/-- R365, R376: the result of a round, and whether its mark still mismatches once it has been formed again. `slips` counts
how often the agent's own sum goes wrong; the payload that it forms wrongly twice is a free value. A round with a poisoned
contribution is not compared. -/
def roundResult (free k : Nat) (cs : List Contribution) (slips : Fin 3) : SentResult × Bool :=
  let sums := (List.range 256).map (entrySum cs)
  let right := BitVec.ofNat 32768 (packLanes 128 (sums.map fun x => wrap x 128))
  let payload := if slips.val = 2 then Config.slippedSum free else right
  let mark := touchmark x128 payload.toNat
  let poisonedIn := cs.any fun c => c.poisoned
  let bad := !poisonedIn && decide (mark ≠ markTotal cs)
  let again := !poisonedIn && (bad || decide (1 ≤ slips.val))
  ({ chunk := k, payload := payload, poisoned := poisonedIn || bad || sums.any overflows, mark := mark
     reformed := again, acks := [], resends := 0 }, bad)

/-- R365, R367: the last contribution of a round has arrived: the switch sums, checks and sends the result; a
mismatch after re-forming is reported to every member. -/
def closeRound (s : State) (g : RedGroup) (k : Nat) (slips : Fin 3) : State :=
  let cs := g.open'.filter fun c => c.chunk = k
  if g.members.all fun m => cs.any fun c => c.pkg = m.1 then
    let (r, bad) := roundResult s.freeCtr k cs slips
    let s := updG (bump s) g.number fun g =>
      { g with open' := g.open'.filter fun c => c.chunk != k, sent := g.sent ++ [r] }
    match memberHere s g with
    | some (ctx, _) =>
      if bad then { s with reports := s.reports ++ [{
        kind := 2, ctx := ctx, producer := 0xFFFFFFFF, chunkId := windowChunk g k
        detector := reduceHop g.plane, lastHop := reduceHop g.plane, hops := 1
        format := BitVec.ofNat 8 x128, expected := markTotal cs, observed := r.mark, copy := none }] }
      else s
    | none => s
  else s

/-- R365: the switch holds a verified contribution: in the round that collects, or for the next one where
the round holds every member's. A second one of a member is discarded. -/
def holdContribution (s : State) (g : RedGroup) (c : Contribution) (slips : Fin 3) : State :=
  if g.full c.chunk then
    if g.next.any fun d => d.pkg = c.pkg && decide (d.chunk = c.chunk) then s
    else updG s g.number fun g => { g with next := g.next ++ [c] }
  else if g.open'.any fun d => d.pkg = c.pkg && decide (d.chunk = c.chunk) then s
  else
    let g' : RedGroup := { g with open' := g.open' ++ [c] }
    closeRound (updG s g.number fun _ => g') g' c.chunk slips

/-- R364, R367: the switch ingress verifies an arriving chunk and passes it to the reducing agent, or
discards it and reports to the package of the last verified hop. -/
def ingress (s : State) (g : RedGroup) (ctx : BitVec 12) (c : Contribution) (slips : Fin 3)
    (copy : Option (Fin 8 × Fin 16 × Nat)) : State :=
  let formed := touchmark x128 c.payload.toNat
  let hop := switchHop g.plane c.pkg
  if c.poisoned then holdContribution s g c slips
  else if formed = c.mark then
    holdContribution s g { c with hopCount := nextHop c.hopCount, lastHop := hop } slips
  else if c.lastHop.toNat / 2 ^ 14 = 0 ∧ bits c.lastHop.toNat 4 10 = s.pkgnum.toNat then
    { s with reports := s.reports ++ [{
      kind := 1, ctx := ctx, producer := c.producer, chunkId := windowChunk g c.chunk, detector := hop
      lastHop := c.lastHop, hops := c.hopCount, format := BitVec.ofNat 8 x128, expected := c.mark
      observed := formed, copy := copy }] }
  else s

/-- R362, R363: the window chunk that an active copy of a context goes to. -/
def windowOf (s : State) (cl : Fin 8) (tc : Fin 16) : Option (RedGroup × Nat × Copy) :=
  let a := ownerOf cl tc
  match (vget s.clusters[cl].tongs tc.val).active with
  | none => none
  | some c =>
    match objFind s (getA s a).ctx c.block.dst.obj with
    | none => none
    | some e =>
      if e.window s then
        (groupFind s (BitVec.ofNat 24 e.group)).map fun g =>
          (g, c.block.dst.at (c.block.dstAt 0) / 4096, c)
      else none

/-- The tongs contexts of the part. -/
def allTongs : List (Fin 8 × Fin 16) := (List.finRange 8).flatMap fun c => (List.finRange 16).map fun t => (c, t)

/-- R363, R365: a copy of this package that is to send its contribution to a chunk. -/
def senderOf (s : State) (n : BitVec 24) (k : Nat) (first : Bool) : Option (Fin 8 × Fin 16) :=
  allTongs.find? fun p => match windowOf s p.1 p.2 with
    | some (g, m, c) =>
      g.number = n && decide (m = k) && c.checked && c.ended.isNone
        && (if first then decide (c.sends = 0) else true)
        && !s.reports.any fun r => r.copy = some (p.1, p.2, c.opNum)
    | none => false

/-- Change the active copy of a context. -/
def updCopy (s : State) (p : Fin 8 × Fin 16) (f : Copy → Copy) : State :=
  let t := vget s.clusters[p.1].tongs p.2.val
  putTongs s p.1 p.2.val { t with active := t.active.map f }

/-- What the sending port finds as it reads a source chunk: every sector on this package, or on another one; else the first
answer that stops it, with the offset of its sector. -/
inductive Source where
  | here
  | away
  | stopped (t : Target) (off : Nat)
  | refused (off : Nat)
  deriving DecidableEq, Repr

/-- R244, R273, R280, R287: the sending port looks up, checks and translates each sector of a source chunk. -/
def readSource (s : State) (ctx : BitVec 12) (obj : BitVec 24) (off : Nat) : State × Source :=
  (List.range 128).foldl (fun r k =>
    match r.2 with
    | .stopped _ _ | .refused _ => r
    | .here | .away =>
      match locate r.1 ctx obj (off + 32 * k) 32 [Right.read, Right.copy] false with
      | (s, .phys a _) => (s, if (bankRefuses s a).isSome then .refused (off + 32 * k) else r.2)
      | (s, .remote _) => (s, .away)
      | (s, t) => (s, .stopped t (off + 32 * k))) (s, .here)

/-- R371, R376: a source chunk as the sending port holds it: its header, the bytes and whether any is poisoned. A chunk of
another package comes with its header; nothing says what either holds (log entry 108). -/
def sourceChunk (s : State) (ctx : BitVec 12) (obj : BitVec 24) (e : ObjEntry) (chunk : Nat) (away : Bool) :
    State × Header × Nat × Bool :=
  let free := s.freeCtr
  let key := (chunkHome s ctx obj e chunk).getD (4096 * chunk)
  let arrived := arrivedHeader free key
  if away then
    (bump s, arrived, packLanes 256 ((List.range 128).map fun k => (Config.arrivedSector free k).toNat)
      , (List.range 128).any (Config.arrivedPoison free))
  else
    let l := chunkSectors s ctx obj e chunk
    (bump s, (headerNow s key).getD arrived, sectorBytes s l, sectorsPoisoned s l)

/-- R364, R380, R383: the sending link port sends a copy's contribution, with the payload as the wire delivers it. It reads and
verifies the source first: an access that fails its checks is the fatal error of R273 or R280, a page that is moving is tried
again, a bank of another role stops the copy. A mismatch is reported, and after the third the contribution is sent poisoned. -/
def sendOwn (s : State) (g : RedGroup) (c : Contribution) (slips : Fin 3) (p : Fin 8 × Fin 16) (y : Copy) : State :=
  let a := ownerOf p.1 p.2
  let ctx := (getA s a).ctx
  let obj := y.block.src.obj
  let from' := match y.row with | some r => r.1 | none => y.block.src.at (y.block.srcAt 0)
  let late := g.full c.chunk
  if !bytesServed s ctx obj from' 4096 then s
  else match readSource s ctx obj from' with
  | (s, .stopped .moved _) => s
  | (s, .stopped (.fail sub) off) => failAccess s a 4 sub obj off
  | (s, .stopped (.phys _ _) _) | (s, .stopped (.remote _) _) => s
  | (s, .refused off) => updCopy s p fun y => { y with ended := some (2, 1, y.detailOf off) }
  | (s, found) =>
    match objFind s ctx obj with
    | none => s
    | some e =>
      let (s, h, v, spoilt) := sourceChunk s ctx obj e (from' / 4096) (decide (found = .away))
      let formed := touchmark h.format.toNat (e.cut (from' / 4096) v)
      let poisoned := spoilt || decide (3 ≤ y.sends)
      let s := updCopy s p fun y => { y with sends := y.sends + 1, late := late }
      let mine := some (p.1, p.2, y.opNum)
      if poisoned = false ∧ h.differs formed = true then
        { s with reports := s.reports ++ [{
          kind := if h.lost then 4 else 1, ctx := ctx, producer := h.producer, chunkId := windowChunk g c.chunk
          detector := portHop s g.plane.val, lastHop := h.lastHop, hops := h.hops, format := h.format
          expected := h.mark, observed := if h.lost then 0 else formed, copy := mine }] }
      else
        ingress s g ctx { c with
          poisoned := poisoned, mark := touchmark x128 v, producer := h.producer
          hopCount := if poisoned then h.hops else nextHop h.hops
          lastHop := if poisoned then h.lastHop else portHop s g.plane.val } slips mine

/-- R364, R365, R397: a contribution on its way to the switch: of this package, the next copy that has one to
send, while the group's port is up; of another, as it arrives. `slips` counts how often the reducing agent's sum goes wrong,
where the contribution is the last of its round. -/
def execSwitchIngressVerify (n : BitVec 24) : Contribution × Fin 3 → State → Answer
  | (c, slips), s =>
    match groupFind s n with
    | none => .next s
    | some g =>
      if c.chunk < g.chunks ∧ (g.members.any fun m => m.1 = c.pkg) = true then
        if c.pkg = s.pkgnum then
          if s.ports[g.plane].up then
            let p := match senderOf s n c.chunk true with
              | some p => some p
              | none => senderOf s n c.chunk false
            match p with
            | some p =>
              match windowOf s p.1 p.2 with
              | some (_, _, y) =>
                if y.sends = 0 ∨ resend s c g y = true then .next (sendOwn s g c slips p y) else .next s
              | none => .next s
            | none => .next s
          else .next s
        else .next (ingress s g 0 c slips none)
      else .next s
where
  /-- R380: whether a contribution already sent was discarded by a mismatch. -/
  resend (s : State) (c : Contribution) (g : RedGroup) (y : Copy) : Bool :=
    let held (l : List Contribution) : Bool := l.any fun d => d.pkg = s.pkgnum && decide (d.chunk = c.chunk)
    !y.late && !g.full c.chunk && !held g.open'

/-! ### Landing (R366) -/

/-- R366: write a result to a chunk of the landing object, with its header. -/
def writeLanded (s : State) (g : RedGroup) (ctx : BitVec 12) (obj : BitVec 24) (r : SentResult) : State :=
  match objFind s ctx obj with
  | none => fatalContext s ctx
      { subcause := 2, agent := 4, obj := obj, offset := w64 (4096 * r.chunk), array := none, xsw := 0, pc := 0
        tid := 0, chunk := 0, kind := 0 }
  | some e =>
    let l := chunkSectors s ctx obj e r.chunk
    let s := ((List.range 128).zip l).foldl (fun s w =>
      writeRaw s w.2 32 (bits r.payload.toNat (256 * w.1) 256) r.poisoned 0xFFFFFFFF) s
    match chunkHome s ctx obj e r.chunk with
    | none => s
    | some key =>
      let h : Header := {
        chunkId := windowChunk g r.chunk, mark := r.mark, producer := 0xFFFFFFFF
        format := BitVec.ofNat 8 x128, hops := if r.poisoned then 1 else 2
        lastHop := if r.poisoned then reduceHop g.plane else portHop s g.plane.val
        flags := (if r.poisoned then 1 else 0) + (if r.reformed then 2 else 0), lost := false }
      { s with headers := tableSet s.headers key h, markMsgs := s.markMsgs.filter fun m => m.chunk != key }

/-- R366: the copies of this package whose contributions are in the round complete: 4,096 bytes written. -/
def completeWindows (s : State) (n : BitVec 24) (k : Nat) : State :=
  allTongs.foldl (fun s p => match windowOf s p.1 p.2 with
    | some (g, m, c) =>
      if g.number = n ∧ m = k ∧ c.sends ≠ 0 ∧ c.late = false ∧ c.ended.isNone then
        finishCopy s p.1 p.2 { c with written := 4096 } 0 0 0 0
      else s
    | none => s) s

/-- R366: a port that finds a mismatch reports it and asks for the result again, at most twice; the third
time the switch sends it poisoned. -/
def landingMismatch (s : State) (g : RedGroup) (ctx : BitVec 12) (r : SentResult) (observed : BitVec 64) :
    State :=
  let last := decide (2 ≤ r.resends)
  let again (q : SentResult) : SentResult :=
    if q.chunk = r.chunk then { q with resends := q.resends + 1, poisoned := q.poisoned || last } else q
  let s := updG s g.number fun g => { g with sent := g.sent.map again }
  { s with reports := s.reports ++ [{
    kind := if last then 3 else 1, ctx := ctx, producer := 0xFFFFFFFF, chunkId := windowChunk g r.chunk
    detector := portHop s g.plane.val, lastHop := reduceHop g.plane, hops := 1
    format := BitVec.ofNat 8 x128, expected := r.mark, observed := observed, copy := none }] }

/-- R365: the landing port of a package has acknowledged the result of a chunk. -/
def acknowledge (s : State) (n : BitVec 24) (k : Nat) (pkg : BitVec 10) : State :=
  let ack (q : SentResult) : SentResult :=
    if q.chunk = k ∧ q.acks.contains pkg = false then { q with acks := q.acks ++ [pkg] } else q
  updG s n fun g => { g with sent := g.sent.map ack }

/-- R365, R366: a landing port verifies the result it receives: this package's writes it and acknowledges; of another
package's port the acknowledgement reaches the switch. -/
def execLandingPortVerify (n : BitVec 24) : Nat × BitVec 10 → BitVec 32768 → State → Answer
  | (k, pkg), received, s =>
    match groupFind s n with
    | none => .next s
    | some g =>
      if pkg ≠ s.pkgnum then
        .next (if g.members.any fun m => m.1 = pkg then acknowledge s n k pkg else s)
      else match g.sent.find? fun r => r.chunk = k, memberHere s g with
      | some r, some (ctx, obj) =>
        if r.acks.contains s.pkgnum = false ∧ s.ports[g.plane].up = true then
          let formed := touchmark x128 received.toNat
          if r.poisoned = false ∧ formed ≠ r.mark then .next (landingMismatch s g ctx r formed)
          else
            let s := writeLanded s g ctx obj { r with payload := received }
            .next (completeWindows (acknowledge s n k s.pkgnum) n k)
        else .next s
      | _, _ => .next s

/-- R365: every landing port has acknowledged: the round closes, and the next opens with the contributions
held for it. Where they are every member's, `slips` counts how often the agent's sum goes wrong. -/
def execRoundClose (n : BitVec 24) : Nat × Fin 3 → State → Answer
  | (k, slips), s =>
  match groupFind s n with
  | none => .next s
  | some g =>
    match g.sent.find? fun r => r.chunk = k with
    | none => .next s
    | some r =>
      if g.members.all fun m => r.acks.contains m.1 then
        let g' : RedGroup := { g with
          sent := g.sent.filter fun q => q.chunk != k
          open' := g.open' ++ g.next.filter fun c => c.chunk = k
          next := g.next.filter fun c => c.chunk != k }
        let s := allTongs.foldl (fun s p => match windowOf s p.1 p.2 with
          | some (h, m, _) =>
            if h.number = n ∧ m = k then updCopy s p fun y => { y with late := false } else s
          | none => s) s
        .next (closeRound (updG s n fun _ => g') g' k slips)
      else .next s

::::

• **Work item**: Copy back the listing above exactly, but only from the line with "a mismatch. -/" through the line with "let s := ((List.range", both ends included.

• **Answer for this exercise**:
  /-- R380: whether a contribution already sent was discarded by a mismatch. -/
  resend (s : State) (c : Contribution) (g : RedGroup) (y : Copy) : Bool :=
    let held (l : List Contribution) : Bool := l.any fun d => d.pkg = s.pkgnum && decide (d.chunk = c.chunk)
    !y.late && !g.full c.chunk && !held g.open'

/-! ### Landing (R366) -/

/-- R366: write a result to a chunk of the landing object, with its header. -/
def writeLanded (s : State) (g : RedGroup) (ctx : BitVec 12) (obj : BitVec 24) (r : SentResult) : State :=
  match objFind s ctx obj with
  | none => fatalContext s ctx
      { subcause := 2, agent := 4, obj := obj, offset := w64 (4096 * r.chunk), array := none, xsw := 0, pc := 0
        tid := 0, chunk := 0, kind := 0 }
  | some e =>
    let l := chunkSectors s ctx obj e r.chunk
    let s := ((List.range 128).zip l).foldl (fun s w =>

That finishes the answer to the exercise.